-- ==== Sys2Proof/Certificates/Slice0/Obligations.lean ====
section
/-! DEFINITION. The statements for the provers. An equation `exec i s = .next { s with … }` says the result, that the instruction
completes, and its frame: every field not named in it is unchanged. -/

open Sys2Proof Sys2Proof.Machine

/-! ## Encoding (30_encoding.md) -/

/-- R80-R89: decoding the bytes of a well-formed command gives that command, with every operand at every value. -/
def Obligations.DecodeOfEncodedCommand : Prop :=
  ∀ (i : Instr) (bs : List Byte), i.wf = true → encode i = some bs → decode bs = .instr i

/-- R80-R89: bytes that decode are the encoding of what they decode to: no bit of a command is ignored. -/
def Obligations.EncodeOfDecodedCommand : Prop :=
  ∀ (i : Instr) (bs : List Byte), decode bs = .instr i → i.wf = true ∧ encode i = some bs

/-- R95-R100: an accepted frame spells a kind exactly when its type nibble is 0..3; the kind gives the frame's data back; and the data of a
kind decode to it. -/
def Obligations.FrameKindRoundTrip : Prop :=
  (∀ (who : Byte) (d : Vector Byte 8), decodeFrame who d = none ↔ 4 ≤ (d[1].extractLsb' 4 4).toNat) ∧
  (∀ (who : Byte) (d : Vector Byte 8) (i : Instr), decodeFrame who d = some i → encodeFrame d[0] i = some d) ∧
  (∀ (r : Byte) (d : Vector Byte 8) (i : Instr), encodeFrame r i = some d → d[0] = r ∧ ∃ who, decodeFrame who d = some i)

/-- R83, with R82's match/mask pairs written out: an opcode that spells no command, or a non-zero reserved header field, is
ILLEGAL_COMMAND and changes nothing; the position advances. -/
def Obligations.IllegalHeaderRefused : Prop :=
  ∀ (s : State) (h : Word32) (ops : List Byte) (rest : List HostInput),
    s.input = .command (bytes32 h ++ ops) :: rest →
    (h.extractLsb' 0 8 ∉ ([0x01, 0x02, 0x03, 0x10, 0x11, 0x12, 0x13, 0x20, 0x21, 0x22, 0x23] : List Byte) ∨
      ∃ row ∈ ([(0x01, 0x00000001, 0xFFFF00FF), (0x02, 0x00000002, 0xFF0000FF), (0x03, 0x00000003, 0xFF0000FF),
          (0x10, 0x00000010, 0xFFFFFFFF), (0x11, 0x00000011, 0xFFFF00FF), (0x12, 0x00000012, 0xFFFFFFFF),
          (0x13, 0x00000013, 0xFFFE00FF), (0x20, 0x00000020, 0xFFFF00FF), (0x21, 0x00000021, 0xFFFF00FF),
          (0x22, 0x00000022, 0xFF0000FF), (0x23, 0x00000023, 0xFF0000FF)] : List (Byte × Word32 × Word32)),
        h.extractLsb' 0 8 = row.1 ∧ h &&& row.2.2 ≠ row.2.1) →
    step s = .next { s with
      input := rest, pos := s.pos + 1, outs := s.outs ++ [.status .illegalCommand (.opc (h.extractLsb' 0 8))] }

/-- R84, R86: after a legal header, a set reserved bit of FW0 or FW1 is ILLEGAL_COMMAND and changes nothing. -/
def Obligations.ReservedOperandRefused : Prop :=
  ∀ (s : State) (h fw0 fw1 : Word32) (d : Vector Byte 8) (rest : List HostInput),
    s.input = .command (bytes32 h ++ bytes32 fw0 ++ bytes32 fw1 ++ d.toList) :: rest →
    (∃ row ∈ ([(0x00000001, 0xFFFF00FF), (0x00000003, 0xFF0000FF), (0x00000010, 0xFFFFFFFF), (0x00000012, 0xFFFFFFFF)] :
        List (Word32 × Word32)), h &&& row.2 = row.1) →
    (fw0.extractLsb' 30 2 ≠ 0 ∨ fw1.extractLsb' 4 28 ≠ 0) →
    step s = .next { s with
      input := rest, pos := s.pos + 1, outs := s.outs ++ [.status .illegalCommand (.opc (h.extractLsb' 0 8))] }

/-- R86, R80: the fields of a FRAME operand with no reserved bit set, for the four commands that carry one. -/
def Obligations.FrameOperandFields : Prop :=
  ∀ (a b : Byte) (fw0 fw1 : Word32) (d : Vector Byte 8), fw0.extractLsb' 30 2 = 0 → fw1.extractLsb' 4 28 = 0 →
    let f : RawFrame := { id := fw0.extractLsb' 0 29, ext := fw0.getLsbD 29, dlc := fw1.extractLsb' 0 4, data := d }
    let ops : List Byte := bytes32 fw0 ++ bytes32 fw1 ++ d.toList
    decode ([0x01, a, 0, 0] ++ ops) = .instr (.codecDecode a f) ∧
    decode ([0x03, a, b, 0] ++ ops) = .instr (.codecClassify a b f) ∧
    decode ([0x10, 0, 0, 0] ++ ops) = .instr (.tpRx f) ∧
    decode ([0x12, 0, 0, 0] ++ ops) = .instr (.tpClassify f)

/-- Words written out from R82-R89 and R96-R99: headers and operands of 95_test_vectors.md, and one frame of each kind. -/
def Obligations.SampleWordsDecode : Prop :=
  decode [0x20, 0x00, 0x00, 0x00, 0x03, 0x40, 0x00, 0x00] = .instr (.cfgWrite 0 0x00004003) ∧
  decode [0x21, 0x03, 0x00, 0x00] = .instr (.cfgRead 3) ∧
  decode [0x13, 0x12, 0x00, 0x00] = .instr (.tpDiscard 0x12 false) ∧
  decode [0x13, 0x00, 0x01, 0x00] = .instr (.tpDiscard 0 true) ∧
  decode [0x22, 0x00, 0x01, 0x00, 0xf0, 0xff, 0xff, 0x1f, 0, 0, 0, 0] = .instr (.schWrite 0 1 0x1ffffff0) ∧
  decode [0x11, 0xf1, 0x00, 0x00, 0x02, 0x00, 0x5a, 0x80] = .instr (.tpSend 0xf1 [0x5a, 0x80]) ∧
  decode [0x10, 0, 0, 0, 0x12, 0x06, 0, 0, 0x08, 0, 0, 0, 0x40, 0x10, 0x0e, 0x2c, 0x10, 0x03, 0x85, 0x04] =
    .instr (.tpRx ⟨0x612, false, 8, #v[0x40, 0x10, 0x0e, 0x2c, 0x10, 0x03, 0x85, 0x04]⟩) ∧
  decodeFrame 0x12 #v[0x40, 0x03, 0x01, 0x02, 0x03, 0xaa, 0xaa, 0xaa] =
    some (.isotpSf 0x12 3 #v[0x01, 0x02, 0x03, 0xaa, 0xaa, 0xaa]) ∧
  decodeFrame 0x12 #v[0x40, 0x1f, 0xff, 0x00, 0x01, 0x02, 0x03, 0x04] = some (.isotpFf 0x12 4095 #v[0, 1, 2, 3, 4]) ∧
  decodeFrame 0x12 #v[0x40, 0x21, 0x1b, 0x07, 0x6f, 0x06, 0x6d, 0x0a] =
    some (.isotpCf 0x12 1 #v[0x1b, 0x07, 0x6f, 0x06, 0x6d, 0x0a]) ∧
  decodeFrame 0xf1 #v[0x12, 0x30, 0x08, 0x64, 0, 0, 0, 0] = some (.isotpFc 0xf1 0 0x08 0x64 #v[0, 0, 0, 0])

/-! ## Steps (00_scope.md R10; 10_state.md R21; 70_reset_and_hazards.md R290) -/

/-- A step runs the decoded command: it takes the host's input, advances the position, and is `exec` there. -/
def Obligations.StepRunsDecodedInstr : Prop :=
  ∀ (s : State) (bytes : List Byte) (rest : List HostInput) (i : Instr),
    s.input = .command bytes :: rest → decode bytes = .instr i →
    step s = exec i { s with input := rest, pos := s.pos + 1 }

/-- Where a step stops: nothing issued (log 3), or bytes that are not one header and its operand block (log 5). Both are the model's. -/
def Obligations.StepStopsOutsideCommands : Prop :=
  (∀ s : State, s.input = [] → step s = .fault .endOfRun) ∧
  (∀ (s : State) (bytes : List Byte) (rest : List HostInput), s.input = .command bytes :: rest →
    (decode bytes = .reject .shortHeader ∨ decode bytes = .reject .shortOperand ∨ decode bytes = .reject .longOperand) →
    step s = .refused .notACommand)

/-- R290: the reset event puts every piece of state of R43 at its reset value, sets the position to 0 and emits nothing. That `input` and
`outs` are kept is the model's choice (log 9). -/
def Obligations.StepOnResetEvent : Prop :=
  ∀ (s : State) (rest : List HostInput), s.input = .reset :: rest →
    step s = .next
      { cfg0 := 0x00000002, cfg1 := 0x00000600, cfg2 := 0x00000100
        sch := List.replicate s.sch.length { words := Vector.replicate 18 0 }
        slots := List.replicate s.slots.length .idle
        tx := .none, pos := 0, input := rest, outs := s.outs }

/-- R21: whatever a command's status, the position advances by exactly one and one input is taken. -/
def Obligations.PositionAdvancesByOne : Prop :=
  ∀ (s t : State) (bytes : List Byte) (rest : List HostInput),
    s.input = .command bytes :: rest → step s = .next t → t.pos = s.pos + 1 ∧ t.input = rest

/-- R161: TP_RX of an acceptable frame is its frame kind's instruction, and that one answers a next state; a frame of no kind is
INVALID_FRAME_TYPE (R164, R187). -/
def Obligations.AcceptedFrameRunsItsKind : Prop :=
  ∀ (f : RawFrame) (s : State), acceptable f s →
    (∀ i, decodeFrame (f.id.extractLsb' 0 8) f.data = some i →
      exec (.tpRx f) s = exec i s ∧ ∃ t, exec (.tpRx f) s = .next t) ∧
    (decodeFrame (f.id.extractLsb' 0 8) f.data = none →
      exec (.tpRx f) s = .next { s with outs := s.outs ++ [.status .invalidFrameType (.frameType (f.data[1].extractLsb' 4 4))] })

/-! ## Reset and invariants -/

/-- R43: the state after reset, for each pair of parameters. -/
def Obligations.ResetValues : Prop :=
  ∀ nSlots nSchemas : Nat,
    let s := State.resetWith nSlots nSchemas
    enabled s = false ∧ perPeer s = true ∧ strict s = false ∧ localAddr s = 0 ∧ pad s = 0 ∧
    baseId s = 0x600 ∧ fcBs s = 0 ∧ fcStmin s = 1 ∧ registersLegal s ∧
    s.sch.length = nSchemas ∧ (∀ e ∈ s.sch, ∀ w, w < 18 → wordAt e w = 0) ∧
    s.slots.length = nSlots ∧ (∀ v ∈ s.slots, v = .idle) ∧ s.tx = .none ∧ s.pos = 0

/-- The invariant holds after reset, for each legal pair of parameters. -/
def Obligations.ResetEstablishesLegality : Prop :=
  ∀ nSlots nSchemas : Nat, 1 ≤ nSlots → nSlots ≤ 256 → 1 ≤ nSchemas → nSchemas ≤ 256 →
    Inv (State.resetWith nSlots nSchemas)

/-- R291: with no VALID schema every codec command raises BAD_SCHEMA (CODEC_CLASSIFY of at least one schema: log 7), and with EN clear the
framer's state-changing commands raise NOT_CONFIGURED. -/
def Obligations.UnsetBlockRefuses : Prop :=
  (∀ s : State, (∀ e ∈ s.sch, entryIsValid e = false) →
    (∀ k f, exec (.codecDecode k f) s = .next { s with outs := s.outs ++ [.status .badSchema (.index k.toNat)] }) ∧
    (∀ k who m v, exec (.codecEncode k who m v) s = .next { s with outs := s.outs ++ [.status .badSchema (.index k.toNat)] }) ∧
    (∀ k n f, n ≠ 0 → exec (.codecClassify k n f) s = .next { s with outs := s.outs ++ [.status .badSchema (.index k.toNat)] })) ∧
  (∀ s : State, enabled s = false →
    (∀ f, exec (.tpRx f) s = .next { s with outs := s.outs ++ [.status .notConfigured .empty] }) ∧
    (∀ r p, exec (.tpSend r p) s = .next { s with outs := s.outs ++ [.status .notConfigured .empty] }) ∧
    (∀ who all, exec (.tpDiscard who all) s = .next { s with outs := s.outs ++ [.status .notConfigured .empty] }))

/-- R29, R31, R32, R37, R39, R6: every instruction, in every legal state, leaves a legal state. -/
def Obligations.InstructionsKeepLegality : Prop :=
  ∀ (i : Instr) (s t : State), Inv s → exec i s = .next t → Inv t

/-- The same of a step, which may also be a refused header or the reset event. -/
def Obligations.StepsKeepLegality : Prop :=
  ∀ s t : State, Inv s → step s = .next t → Inv t

/-- R6: N_SLOTS and N_SCHEMAS never change, whatever the step. -/
def Obligations.ParametersNeverChange : Prop :=
  ∀ s t : State, step s = .next t → t.slots.length = s.slots.length ∧ t.sch.length = s.sch.length

/-! ## The whole machine -/

/-- R11, R260, R261: every instruction, in every state, answers a next state, adds its events to the output with exactly one Status, last,
whose info record has the shape R261 gives its code. -/
def Obligations.ExactlyOneStatusComesLast : Prop :=
  ∀ (i : Instr) (s : State), ∃ (t : State) (es : List Event) (c : Code) (info : Info),
    exec i s = .next t ∧ t.outs = s.outs ++ es ++ [.status c info] ∧ (∀ e ∈ es, isStatus e = false) ∧ infoFits c info = true

/-- R264: a command that ends in an error has emitted nothing else, and has changed nothing but one slot, now IDLE: for 0x21 slot 0 of a
block in SINGLE mode, which received from another sender (R180); for 0x20 the slot the frame was to continue, whose next SN the frame did not
carry: slot 0 in SINGLE mode, the slot of the sender in PER_PEER mode (R181). Every other error changes nothing (R262). -/
def Obligations.ErrorsArePrecise : Prop :=
  ∀ (i : Instr) (s t : State) (es : List Event) (c : Code) (info : Info),
    exec i s = .next t → t.outs = s.outs ++ es ++ [.status c info] → isError c = true →
    es = [] ∧ (resetsSlot c = false → t = { s with outs := t.outs }) ∧
    (c = .protocolViolationSender → ∃ (who : Byte) (r : Reassembly),
      perPeer s = false ∧ s.slots[0]? = some (Slot.receiving r) ∧ r.sender ≠ who ∧ info = .senders r.sender who ∧
      t = { s with slots := s.slots.set 0 .idle, outs := t.outs }) ∧
    (c = .protocolViolationSequence → ∃ (who : Byte) (sn : Nibble) (k : Nat) (r : Reassembly),
      cfSlot who s k r ∧ (perPeer s = true → slotOfSender s who = some k) ∧ sn ≠ r.nsn ∧ info = .sequence who r.nsn sn ∧
      t = { s with slots := s.slots.set k .idle, outs := t.outs })

/-- R68: the reading commands change nothing but the output, and issued twice in a row emit the same events. -/
def Obligations.ReadingCommandsChangeNothing : Prop :=
  ∀ (i : Instr) (s : State), readsOnly i = true →
    ∃ es, exec i s = .next { s with outs := s.outs ++ es } ∧
      exec i { s with outs := s.outs ++ es } = .next { s with outs := s.outs ++ es ++ es }

/-- R120, R137: a codec command changes nothing but the output, and emits the same events in two states with the same schema table. -/
def Obligations.CodecSeesOnlySchemas : Prop :=
  ∀ (i : Instr) (s u : State), isCodec i = true → s.sch = u.sch →
    ∃ es, exec i s = .next { s with outs := s.outs ++ es } ∧ exec i u = .next { u with outs := u.outs ++ es }

/-- R74, R160: the framer neither reads nor writes the schema table. -/
def Obligations.FramerIgnoresSchemas : Prop :=
  ∀ (i : Instr) (s : State) (table : List SchemaEntry), isFramer i = true →
    ∃ t, exec i s = .next t ∧ t.sch = s.sch ∧ exec i { s with sch := table } = .next { t with sch := table }

/-- R68, R246: which instruction can write which state. -/
def Obligations.OnlyNamedCommandsWrite : Prop :=
  ∀ (i : Instr) (s t : State), exec i s = .next t →
    (t.cfg0 ≠ s.cfg0 → ∃ v, i = .cfgWrite 0 v) ∧
    (t.cfg1 ≠ s.cfg1 → ∃ v, i = .cfgWrite 1 v) ∧
    (t.cfg2 ≠ s.cfg2 → ∃ v, i = .cfgWrite 2 v) ∧
    (t.sch ≠ s.sch → ∃ k w v, i = .schWrite k w v) ∧
    (t.slots ≠ s.slots → (∃ v, i = .cfgWrite 0 v) ∨ (∃ v, i = .cfgWrite 1 v) ∨ (∃ f, i = .tpRx f) ∨
      (∃ who all, i = .tpDiscard who all) ∨ (∃ who len b, i = .isotpFf who len b) ∨ (∃ who sn b, i = .isotpCf who sn b)) ∧
    (t.tx ≠ s.tx → (∃ v, i = .cfgWrite 0 v) ∨ (∃ v, i = .cfgWrite 1 v) ∨ (∃ f, i = .tpRx f) ∨ (∃ r p, i = .tpSend r p) ∨
      (∃ who fs bs st p, i = .isotpFc who fs bs st p)) ∧
    t.pos = s.pos ∧ t.input = s.input

/-- R213: every frame the framer sends has identifier `BASE_ID | LOCAL_ADDR`, is standard and has 8 bytes. -/
def Obligations.SentFrameShape : Prop :=
  ∀ (i : Instr) (s t : State) (f : RawFrame), exec i s = .next t → Event.txFrame f ∈ newEvents s t →
    f.ext = false ∧ f.dlc = 8 ∧ f.id = (baseId s ||| (localAddr s).setWidth 11).setWidth 29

WHAT THIS TASK INVOLVES
Return each line of the material above that holds the string "whose".

ANSWER FOR THE TASK
whose info record has the shape R261 gives its code. -/
block in SINGLE mode, which received from another sender (R180); for 0x20 the slot the frame was to continue, whose next SN the frame did not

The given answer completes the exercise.